Through a friendship with country star Travis Tritt, Stuart co-wrote and co-sang the Grammy Award winning hit “The Whiskey Ain’t Workin’,” which landed the number two spot on the Billboard charts. Stuart received three additional Grammy Awards as well.

In addition to touring with Travis Tritt, Stuart is also recognized for recording alongside distinguished artists John Anderson, George Jones, Steve Earle, Willie Nelson, B.B. King and Merle Haggard among others. Stuart is also a producer, composing film scores including “All the Pretty Horses,” which earned a Golden Globe nomination, served six terms as president of the Country Music Hall of Fame and Museum’s board of directors and is a member of the Grand Ole Opry.
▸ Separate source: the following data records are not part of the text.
-- ==== Sys2Proof/Syntax.lean ====
section
/-!
DEFINITION. The commands of the SV-2440, one constructor for each row of the table of commands, with what the outside
world supplies with each: the master and data of an access, the header and bytes of a host packet, the time or the
reading of a physical event. No command carries a value that the device itself computes.
-/
namespace Sys2Proof

/-- The masters of the register fabric, coded as SYS.BES.MST (R54): Orrery context, Heliostat, host bridge (with the
client whose request it carries), debug port, Almanac core. -/
inductive Master
  | orr (ctx : Fin 4)
  | hel
  | host (clid : Byte)
  | debug
  | alm
  deriving DecidableEq, Repr

/-- The two directions of the die bridge (R28). -/
inductive BridgeDir | lToP | pToL
  deriving DecidableEq, Repr

/-- How an RT frame arrives (R33): good, failing its CRC, or missing. -/
inductive FrameQuality | good | badCrc | missing
  deriving DecidableEq, Repr

/-- The header of a host packet as it arrives (R356), with the interface that carried it. -/
structure Hdr where
  spi : Bool
  clid : Byte
  tag : Byte
  flags : Byte
  seq : BitVec 16
  deriving DecidableEq, Repr

/-- The physical readings of the P-die that its comparators and converters hold when an RT frame is launched (R28, R127,
R130, R203, R210, R213, R235): input voltage (mV), current (mA) and power (0.01 W), RES voltage (mV), thermistor
codes, HV feedback codes, bridge currents (mA) and polygon rotation (rpm). They are inputs of the machine. -/
structure Readings where
  vin : BitVec 16
  iin : BitVec 16
  pin : BitVec 16
  vres : BitVec 16
  th0 : BitVec 12
  th1 : BitVec 12
  hvf0 : BitVec 12
  hvf1 : BitVec 12
  hvf2 : BitVec 12
  hvf3 : BitVec 12
  hcur0 : BitVec 16
  hcur1 : BitVec 16
  hcur2 : BitVec 16
  hcur3 : BitVec 16
  rpm : BitVec 16
  deriving DecidableEq, Repr

/-- The supplies of the AON domain (R466): VSYS (VIN present), VSTO, VBAT. -/
inductive Supply | vsys | vsto | vbat
  deriving DecidableEq, Repr

/-- A register page by its place in R52 and R53: 0–27 the L-die pages, 28–50 the P-die pages. -/
abbrev PageSel := Fin 51

/-- The carrier of an Almanac service request (R430): the mailbox, a Turradar frame with its source and SEQ, or a Nimora APDU with P1–P2
and Le. -/
inductive Carrier
  | mailbox
  | turradar (src : Byte) (seq : BitVec 16)
  | nimora (p12 : BitVec 16) (le : BitVec 9)
  deriving DecidableEq, Repr


/-- What a read of the F-die finds in the cells (R405, R418, R419): nothing wrong, a single-bit cell fault, or a broken line. -/
inductive CellFault
  | none
  | cell
  | line (b : Fin 39)
  deriving DecidableEq, Repr

/-- A read of the F-die window: what it finds, and whether a commit in progress has passed its commit point by then (R407, R413). -/
structure WindowRead where
  found : CellFault
  past : Bool
  deriving DecidableEq, Repr

/-- What an SPI instruction for a channel sends first (R351): the lane code and the function code of its first byte, here whether R351's table names
the function, and the channel. A transaction whose lane code or function code is reserved is no instruction of its own, and may stand in any row
with a head. -/
structure SpiHead where
  lanes : Fin 4
  known : Bool
  ch : Fin 8
  deriving DecidableEq, Repr

/-- How a frame that a port sends ends (R385, R389): its last stop bit is out, or a character that read back different on ML has aborted it. -/
inductive FrameEnd
  | sent (port : Fin 3)
  | collided
  deriving DecidableEq, Repr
Aside from his musical career, Stuart finds the time for other passions as well. He is a photographer, writer, arts executive and a collector, acquiring over the years, country-related artifacts from legends Hank Williams, Johnny Cash, Patsy Cline and others.

“I’ve always, always treated it like a hobby,” Stuart said. “A pretty meaningful hobby.”

“I’m always keeping up with my life and with American culture as I move through it,” Stuart added, “and hopefully at the very end I will have something to show for it.”

Stuart’s latest albums released in 2005 reveal the depths of Southern culture, a subject Stuart has always been interested in. They include the gospel collection, Souls’ Chapel, a series of songs about the lives of Native Americans, Badlands, and the concert recording released this year, Marty Stuart & His Fabulous Superlatives Live at the Ryman.

On his Web site,, Stuart is quoted as saying, “I’ve been in bands since I was nine years old. Having a band is a way of life to me. The Fabulous Superlatives are the band of a lifetime. The first time I played music with Kenny Vaughan, Harry Stinson, and Brian Glenn I knew this group was divinely ordered. The most meaningful music of my life this far has been made with this group.”

What Stuart said he’s enjoying the most at this point in his career, is the “creative freedom and uncompromised vision regardless of the cost at any level.”

“And just being true to my heart,” he added. “I’ve been on the road now for 30 years. It’s just a natural place for me to go.”